Stored items
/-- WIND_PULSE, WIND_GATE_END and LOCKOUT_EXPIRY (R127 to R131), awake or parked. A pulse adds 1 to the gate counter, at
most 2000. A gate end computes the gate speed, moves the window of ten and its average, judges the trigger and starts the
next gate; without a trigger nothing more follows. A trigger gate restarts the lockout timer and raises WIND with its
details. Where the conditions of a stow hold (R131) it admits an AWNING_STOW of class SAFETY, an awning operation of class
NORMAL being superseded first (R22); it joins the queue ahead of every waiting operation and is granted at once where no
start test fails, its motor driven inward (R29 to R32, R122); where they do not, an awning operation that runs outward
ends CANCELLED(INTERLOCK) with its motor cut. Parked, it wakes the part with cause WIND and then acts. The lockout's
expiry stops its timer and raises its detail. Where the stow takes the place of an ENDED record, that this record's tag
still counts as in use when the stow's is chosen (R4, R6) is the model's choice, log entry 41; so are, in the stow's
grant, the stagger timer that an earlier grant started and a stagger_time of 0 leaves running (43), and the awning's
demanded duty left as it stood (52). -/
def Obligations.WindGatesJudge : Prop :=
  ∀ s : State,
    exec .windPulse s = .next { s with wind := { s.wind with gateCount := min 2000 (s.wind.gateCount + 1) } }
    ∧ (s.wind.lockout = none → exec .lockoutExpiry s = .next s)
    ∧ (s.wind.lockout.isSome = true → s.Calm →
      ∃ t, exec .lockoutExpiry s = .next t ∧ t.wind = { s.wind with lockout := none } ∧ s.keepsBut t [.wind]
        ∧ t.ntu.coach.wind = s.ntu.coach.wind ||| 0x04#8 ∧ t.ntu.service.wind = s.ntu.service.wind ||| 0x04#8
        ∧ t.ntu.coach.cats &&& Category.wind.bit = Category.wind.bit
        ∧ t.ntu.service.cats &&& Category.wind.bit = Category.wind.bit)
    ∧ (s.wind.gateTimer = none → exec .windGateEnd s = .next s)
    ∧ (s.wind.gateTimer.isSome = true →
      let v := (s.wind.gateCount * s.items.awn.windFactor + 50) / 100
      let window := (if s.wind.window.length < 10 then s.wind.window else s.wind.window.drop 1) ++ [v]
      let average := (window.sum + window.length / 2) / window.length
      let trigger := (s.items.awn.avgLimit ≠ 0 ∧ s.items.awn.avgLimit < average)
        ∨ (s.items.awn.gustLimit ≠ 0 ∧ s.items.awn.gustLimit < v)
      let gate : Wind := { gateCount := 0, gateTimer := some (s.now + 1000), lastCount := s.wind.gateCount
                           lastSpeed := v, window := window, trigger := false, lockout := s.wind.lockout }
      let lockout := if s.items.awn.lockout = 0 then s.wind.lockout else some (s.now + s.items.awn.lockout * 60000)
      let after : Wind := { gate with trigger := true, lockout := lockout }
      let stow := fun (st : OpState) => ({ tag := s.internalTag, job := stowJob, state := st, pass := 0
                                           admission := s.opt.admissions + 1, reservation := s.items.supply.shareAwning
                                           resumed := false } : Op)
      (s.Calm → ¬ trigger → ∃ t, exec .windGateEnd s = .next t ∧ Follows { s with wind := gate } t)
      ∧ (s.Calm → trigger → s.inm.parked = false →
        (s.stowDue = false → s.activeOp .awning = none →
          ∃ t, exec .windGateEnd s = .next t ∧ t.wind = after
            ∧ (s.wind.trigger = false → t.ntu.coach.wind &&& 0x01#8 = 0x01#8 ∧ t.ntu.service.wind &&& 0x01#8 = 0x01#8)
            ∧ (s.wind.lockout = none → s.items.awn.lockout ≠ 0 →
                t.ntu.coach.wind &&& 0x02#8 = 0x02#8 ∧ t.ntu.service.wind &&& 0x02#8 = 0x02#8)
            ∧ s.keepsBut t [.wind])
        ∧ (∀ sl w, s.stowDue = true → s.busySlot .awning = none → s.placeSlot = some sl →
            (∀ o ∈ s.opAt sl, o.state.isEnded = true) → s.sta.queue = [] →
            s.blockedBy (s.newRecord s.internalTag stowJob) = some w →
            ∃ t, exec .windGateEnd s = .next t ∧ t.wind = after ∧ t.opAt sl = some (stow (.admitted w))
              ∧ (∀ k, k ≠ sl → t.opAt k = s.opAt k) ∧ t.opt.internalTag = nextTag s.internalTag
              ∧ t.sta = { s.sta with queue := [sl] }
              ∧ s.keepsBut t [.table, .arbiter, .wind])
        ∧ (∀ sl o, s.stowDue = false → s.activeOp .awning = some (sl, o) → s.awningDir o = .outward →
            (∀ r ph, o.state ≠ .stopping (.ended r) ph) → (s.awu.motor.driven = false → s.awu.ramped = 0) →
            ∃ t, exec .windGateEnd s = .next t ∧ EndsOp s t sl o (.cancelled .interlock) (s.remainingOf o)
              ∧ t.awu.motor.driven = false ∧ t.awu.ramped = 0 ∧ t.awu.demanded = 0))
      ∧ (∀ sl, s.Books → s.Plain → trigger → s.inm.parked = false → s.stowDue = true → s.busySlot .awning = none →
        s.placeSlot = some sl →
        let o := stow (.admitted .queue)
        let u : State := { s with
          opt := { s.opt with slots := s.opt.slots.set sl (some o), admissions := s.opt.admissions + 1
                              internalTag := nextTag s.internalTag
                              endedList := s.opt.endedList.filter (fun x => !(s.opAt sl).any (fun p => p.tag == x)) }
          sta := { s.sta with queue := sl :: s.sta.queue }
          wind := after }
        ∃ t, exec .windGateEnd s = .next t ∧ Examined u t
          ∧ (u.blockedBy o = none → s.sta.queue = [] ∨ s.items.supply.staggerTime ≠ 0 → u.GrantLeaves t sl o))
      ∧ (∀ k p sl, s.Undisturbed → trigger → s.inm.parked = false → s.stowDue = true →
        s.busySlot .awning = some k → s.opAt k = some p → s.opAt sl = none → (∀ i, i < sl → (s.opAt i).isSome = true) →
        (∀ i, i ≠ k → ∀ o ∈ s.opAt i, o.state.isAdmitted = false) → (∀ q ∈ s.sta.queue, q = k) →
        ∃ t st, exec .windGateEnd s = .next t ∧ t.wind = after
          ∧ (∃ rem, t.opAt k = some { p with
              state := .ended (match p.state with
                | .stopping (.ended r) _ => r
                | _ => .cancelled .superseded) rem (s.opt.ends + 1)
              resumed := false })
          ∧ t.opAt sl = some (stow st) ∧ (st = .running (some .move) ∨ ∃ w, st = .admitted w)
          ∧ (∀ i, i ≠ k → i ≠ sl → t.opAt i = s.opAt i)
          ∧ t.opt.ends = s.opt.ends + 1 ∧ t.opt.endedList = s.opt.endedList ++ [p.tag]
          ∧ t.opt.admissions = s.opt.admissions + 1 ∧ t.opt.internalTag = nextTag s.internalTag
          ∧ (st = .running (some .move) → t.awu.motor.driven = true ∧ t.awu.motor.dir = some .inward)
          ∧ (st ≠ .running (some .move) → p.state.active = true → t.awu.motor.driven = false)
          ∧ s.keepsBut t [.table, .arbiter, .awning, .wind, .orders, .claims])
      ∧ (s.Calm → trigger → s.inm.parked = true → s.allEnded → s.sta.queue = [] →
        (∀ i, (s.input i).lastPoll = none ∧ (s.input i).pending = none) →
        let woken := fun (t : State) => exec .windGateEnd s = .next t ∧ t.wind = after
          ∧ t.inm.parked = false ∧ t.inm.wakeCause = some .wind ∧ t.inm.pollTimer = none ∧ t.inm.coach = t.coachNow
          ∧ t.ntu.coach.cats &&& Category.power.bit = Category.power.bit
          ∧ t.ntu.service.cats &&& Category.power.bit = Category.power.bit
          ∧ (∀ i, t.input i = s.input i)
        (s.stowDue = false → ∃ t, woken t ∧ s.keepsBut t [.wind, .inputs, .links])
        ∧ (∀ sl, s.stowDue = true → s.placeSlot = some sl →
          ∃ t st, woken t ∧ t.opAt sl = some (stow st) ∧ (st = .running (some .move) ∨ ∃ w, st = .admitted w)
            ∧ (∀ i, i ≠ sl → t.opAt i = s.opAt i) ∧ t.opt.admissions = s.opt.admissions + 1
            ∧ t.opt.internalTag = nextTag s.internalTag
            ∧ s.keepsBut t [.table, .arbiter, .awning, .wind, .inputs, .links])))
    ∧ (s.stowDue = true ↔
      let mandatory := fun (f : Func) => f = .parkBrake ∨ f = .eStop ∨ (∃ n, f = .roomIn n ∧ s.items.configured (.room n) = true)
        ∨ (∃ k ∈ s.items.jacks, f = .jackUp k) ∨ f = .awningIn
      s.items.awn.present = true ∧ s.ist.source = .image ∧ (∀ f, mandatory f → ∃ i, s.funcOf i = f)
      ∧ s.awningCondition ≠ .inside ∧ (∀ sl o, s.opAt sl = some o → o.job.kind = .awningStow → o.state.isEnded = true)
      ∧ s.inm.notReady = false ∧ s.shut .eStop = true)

_What the task asks_.
Return a word-for-word copy of the lines above from the one holding "admission := s.opt.admissions" through the one holding "(s.Calm → trigger → s.inm.parked = false →", with both of them included and nothing besides.

_Task response_.
                                           admission := s.opt.admissions + 1, reservation := s.items.supply.shareAwning
                                           resumed := false } : Op)
      (s.Calm → ¬ trigger → ∃ t, exec .windGateEnd s = .next t ∧ Follows { s with wind := gate } t)
      ∧ (s.Calm → trigger → s.inm.parked = false →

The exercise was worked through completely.